BEGIN

/-- Channel stage of one hit (R65, R70 to R72): masking, counting, and the HIT word sent to the row. DESIGN CHOICE (log entry
100): an auto-masked channel drops its hits while NOISE_MAX is 0 as well. -/
def State.channelStage (s : State) (p chan val : Nat) (tf : Nat) (cycles : Nat) : State :=
  if dCount (s.descA p) ≤ chan then s.bump (oPort p 0x128)
  else
    let g := p * 128 + chan
    let e := sget 0 g s.regionA
    let c := s.chan g
    if bf e 31 31 = 0 then s.setChan g { c with masked := min (2 ^ 24 - 1) (c.masked + 1) }
    else
      let cfg := s.reg (oFmt 0x128)
      let max := bf cfg 47 32
      let win := tf / (64000 * 2 ^ (bf cfg 11 8))
      let n := if max = 0 then c.cnt else (if c.win = win then c.cnt else 0) + 1
      let c := if max = 0 then c else { c with win := win, cnt := n }
      let trip := decide (max ≠ 0 ∧ max < n) && bf e 30 30 == 0 && !c.auto
      let s := if trip ∧ c.told = false then s.err 1 0 p 4 chan else s
      let s := if trip then s.raiseChan g else s
      let c := { c with auto := c.auto || trip, told := c.told || trip }
      if c.auto ∧ bf e 30 30 = 0 then s.setChan g { c with masked := min (2 ^ 24 - 1) (c.masked + 1) }
      else if val < bf e 27 16 then s.setChan g { c with supp := min (2 ^ 24 - 1) (c.supp + 1) }
      else
        let s := s.setChan g { c with fwd := min (2 ^ 48 - 1) (c.fwd + 1) }
        let s := s.bump (oPort p 0x108)
        s.portToRow p cycles (.hit (mkTag 0x10 (val * 2 ^ 44 + g * 2 ^ 28 + tf % 2 ^ 28)) (bf e 11 0))

/-- Class of a corrected time (R64). -/
inductive Class where
  | order
  | gap
  | close
  | pass
  deriving DecidableEq, Repr

/-- The classify stage (R64). -/
def State.classify (s : State) (p : Nat) (t : Int) : Class :=
  let behind := match (s.port p).portTime with
    | some pt => decide (t < pt)
    | none => false
  if behind then .order
  else if t < s.startFine then .gap
  else if s.stopFine ≤ t then .close
  else .pass

/-- The largest corrected time so far is the port time (R50). -/
def State.advance (s : State) (p : Nat) (t : Int) : State := s.setPort p { s.port p with portTime := some t }

/-- Report the port time to the row (R63); a closed stitch reports E(n) (R64). -/
def State.reportTime (s : State) (p cycles : Nat) : State :=
  match (s.port p).portTime with
  | some t => s.portToRow p cycles (.time (((t - s.startFine) * 16).toNat))
  | none => s

/-- The stitch closes by rule 3 of R64; the block stays at the head of the buffer. -/
def State.closeByTime (s : State) (p : Nat) (e : Elastic) (cycles : Nat) : State :=
  let x := s.port p
  (s.setPort p { x with closed := true, buf := e :: x.buf.drop 1 }).portToRow p cycles .close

END

→ Problem: A complete and exact transcription of the material is required.

→ Reply to the exercise:
/-- Channel stage of one hit (R65, R70 to R72): masking, counting, and the HIT word sent to the row. DESIGN CHOICE (log entry
100): an auto-masked channel drops its hits while NOISE_MAX is 0 as well. -/
def State.channelStage (s : State) (p chan val : Nat) (tf : Nat) (cycles : Nat) : State :=
  if dCount (s.descA p) ≤ chan then s.bump (oPort p 0x128)
  else
    let g := p * 128 + chan
    let e := sget 0 g s.regionA
    let c := s.chan g
    if bf e 31 31 = 0 then s.setChan g { c with masked := min (2 ^ 24 - 1) (c.masked + 1) }
    else
      let cfg := s.reg (oFmt 0x128)
      let max := bf cfg 47 32
      let win := tf / (64000 * 2 ^ (bf cfg 11 8))
      let n := if max = 0 then c.cnt else (if c.win = win then c.cnt else 0) + 1
      let c := if max = 0 then c else { c with win := win, cnt := n }
      let trip := decide (max ≠ 0 ∧ max < n) && bf e 30 30 == 0 && !c.auto
      let s := if trip ∧ c.told = false then s.err 1 0 p 4 chan else s
      let s := if trip then s.raiseChan g else s
      let c := { c with auto := c.auto || trip, told := c.told || trip }
      if c.auto ∧ bf e 30 30 = 0 then s.setChan g { c with masked := min (2 ^ 24 - 1) (c.masked + 1) }
      else if val < bf e 27 16 then s.setChan g { c with supp := min (2 ^ 24 - 1) (c.supp + 1) }
      else
        let s := s.setChan g { c with fwd := min (2 ^ 48 - 1) (c.fwd + 1) }
        let s := s.bump (oPort p 0x108)
        s.portToRow p cycles (.hit (mkTag 0x10 (val * 2 ^ 44 + g * 2 ^ 28 + tf % 2 ^ 28)) (bf e 11 0))

/-- Class of a corrected time (R64). -/
inductive Class where
  | order
  | gap
  | close
  | pass
  deriving DecidableEq, Repr

/-- The classify stage (R64). -/
def State.classify (s : State) (p : Nat) (t : Int) : Class :=
  let behind := match (s.port p).portTime with
    | some pt => decide (t < pt)
    | none => false
  if behind then .order
  else if t < s.startFine then .gap
  else if s.stopFine ≤ t then .close
  else .pass

/-- The largest corrected time so far is the port time (R50). -/
def State.advance (s : State) (p : Nat) (t : Int) : State := s.setPort p { s.port p with portTime := some t }

/-- Report the port time to the row (R63); a closed stitch reports E(n) (R64). -/
def State.reportTime (s : State) (p cycles : Nat) : State :=
  match (s.port p).portTime with
  | some t => s.portToRow p cycles (.time (((t - s.startFine) * 16).toNat))
  | none => s

/-- The stitch closes by rule 3 of R64; the block stays at the head of the buffer. -/
def State.closeByTime (s : State) (p : Nat) (e : Elastic) (cycles : Nat) : State :=
  let x := s.port p
  (s.setPort p { x with closed := true, buf := e :: x.buf.drop 1 }).portToRow p cycles .close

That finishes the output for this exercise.